→ **Activity**
Wherever the string "false" shows up in the material below, copy that line.

→ **Provided data**

/-- ATOM: under `.rel` it waits before it is applied; under `.acq` it acquires after its value returns. -/
def execAtom (w : FM) (s : State) : Host.Outcome State Fault Refusal :=
  word (.atom w) w.c (fun s k => .ok (if w.ctl.getLsbD 0 then s.acquire k.core else s)) (fun s k ex =>
    let (s, ps) := s.probeAtoms k w ex
    s.onProbes k ex ps true fun s as =>
      let go := fun (s : State) =>
        s.atomLanes k w.c w.dst w.wid w.aop.toNat (s.atomArgs k w as) (w.ctl.getLsbD 0)
      if w.ctl.getLsbD 1 then s.releasing k.team ex go
      else if w.ctl.getLsbD 0 then s.syncing k.team ex go
      else go s) s
/-- RED returns nothing and does not wait: each lane's goes to its home by itself (R182). -/
def execRed (w : FM) (s : State) : Host.Outcome State Fault Refusal :=
  word (.red w) w.c goOn (fun s k ex =>
    let (s, ps) := s.probeAtoms k w ex
    s.onProbes k ex ps true fun s as =>
      let ls := s.atomArgs k w as
      s.onPoison k (s.takesPoison k.core) (ls.map fun e => (e.2.1, widBytes w.wid))
        (.ok (ls.foldl (fun (s : State) e => s.redLane k.team (widBytes w.wid) w.aop.toNat e) s))) s
def execAtoms (w : FM) (s : State) : Host.Outcome State Fault Refusal :=
  word (.atoms w) w.c goOn (fun s k ex =>
    let t := k.team
    let off := fun (i : Nat) => (s.opnd t i w.sa 1 : Int) + sext w.off8.toNat 8
    let ps := s.probePads k ex off (widBytes w.wid)
    s.onProbes k ex ps true fun s as =>
      s.atomLanes k w.c w.dst w.wid w.aop.toNat (s.atomArgs k w as) false) s

/-! ### Fences, prefetch, page requests and code (R184 to R187) -/

/-- fence.acq: the thread's earlier loads become acquires. -/
def execFenceAcq (w : FM) (s : State) : Host.Outcome State Fault Refusal :=
  word (.fenceAcq w) w.c goOn (fun s k ex => s.syncing k.team ex fun s =>
    .ok (if ex.isEmpty then s else s.acquire k.core)) s
/-- fence.rel: the thread's later stores become releases, so earlier stores are acknowledged first. -/
def execFenceRel (w : FM) (s : State) : Host.Outcome State Fault Refusal :=
  word (.fenceRel w) w.c goOn (fun s k ex => s.releasing k.team ex fun s => .ok s) s
/-- fence.full: both, the acknowledgements first. -/
def execFenceFull (w : FM) (s : State) : Host.Outcome State Fault Refusal :=
  word (.fenceFull w) w.c goOn (fun s k ex => s.releasing k.team ex fun s =>
    .ok (if ex.isEmpty then s else s.acquire k.core)) s

/-- PREF: the sector of each lane whose access would pass every check enters L1; L2 is not modelled as a copy. One with poison
stays out, so that what reads it later finds it (R314). DESIGN CHOICE, log entry 57. -/
def execPref (w : FM) (s : State) : Host.Outcome State Fault Refusal :=
  simple (.pref w) w.c (fun s k ex => ex.foldl (fun (s : State) (i : Nat) =>
    match s.access k.team i (s.ea w k.team i) 1 1 { stay := true } with
    | (s, .ok a) => if w.ctl = 0 ∧ ¬ s.poisoned a.loc 1 then s.fillLoc k.core a.loc.sector 32 else s
    | (s, .error _) => s) s) s

/-- PGREQ: one request for each absent page; with WT the threads whose page is absent wait for it (R186). A page due to migrate
is there. -/
def execPgreq (w : FM) (s : State) : Host.Outcome State Fault Refusal :=
  word (.pgreq w) w.c goOn (fun s k ex =>
    let (s, ps) := probeEach (fun (s : State) (i : Nat) => s.access k.team i (s.ea w k.team i) 1 1 { stay := true }) s ex
    match faultReps ps with
    | _ :: _ => s.trapAt k ex (faultReps ps)
    | [] => s.awaitFar k ps fun s =>
      let s := s.requests k.team (missingPages ps) false
      if w.ctl.getLsbD 0 then
        .ok (ps.foldl (fun (s : State) (e : Nat × Except Probe Access) => match e.2 with
          | .error (.page ks) => s.block k.team e.1 (.page ks)
          | _ => s) s)
      else .ok s) s

/-- ICFENCE: the core's instruction cache holds nothing; the words of the current clause stay as fetched. -/
def execIcfence (w : FN) (s : State) : Host.Outcome State Fault Refusal :=
  simple (.icfence w) w.c (fun s k ex =>
    if ex.isEmpty then s else s.icDrop k.core) s

/-! ### Tensor addressing (R188 to R190) -/

/-- Fields of a shape record. -/
def shpBase (h : BitVec 1024) : Nat := (h.extractLsb' 0 64).toNat
def shpClip (h : BitVec 1024) : Nat := (h.extractLsb' 72 2).toNat
def shpEsz (h : BitVec 1024) : Nat := (h.extractLsb' 70 2).toNat
def shpRank (h : BitVec 1024) : Nat := (h.extractLsb' 64 3).toNat
def shpDim (h : BitVec 1024) (k : Nat) : Nat := (h.extractLsb' (128 + 32 * k) 32).toNat
def shpStride (h : BitVec 1024) (k : Nat) : Int := (h.extractLsb' (384 + 64 * k) 64).toInt
/-- Whether a record keeps the rules of R188. -/
def shapeOk (h : BitVec 1024) : Bool :=
  let r := shpRank h
  decide (shpClip h ≤ 1) && decide (1 ≤ r) && (h.extractLsb' 74 54 == 0) && (h.extractLsb' 67 3 == 0) &&
  (h.extractLsb' 352 32 == 0) && (h.extractLsb' 832 192 == 0) &&
  (List.range 7).all fun k =>
    (decide (k < r) || (shpDim h k == 0 && shpStride h k == 0)) && decide (shpStride h k % (2 ^ shpEsz h : Int) = 0)
/-- Whether coordinates lie inside the dimensions. -/
def inBounds (h : BitVec 1024) (cs : List Int) : Bool :=
  (cs.zipIdx).all fun c => decide (0 ≤ c.1) && decide (c.1 < shpDim h c.2)
/-- The exact address of an element. -/
def elemAddr (h : BitVec 1024) (cs : List Int) : Int :=
  (cs.zipIdx).foldl (fun (a : Int) c => a + c.1 * shpStride h c.2) (shpBase h)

→ **Finished task**
      s.atomLanes k w.c w.dst w.wid w.aop.toNat (s.atomArgs k w as) false) s
      let s := s.requests k.team (missingPages ps) false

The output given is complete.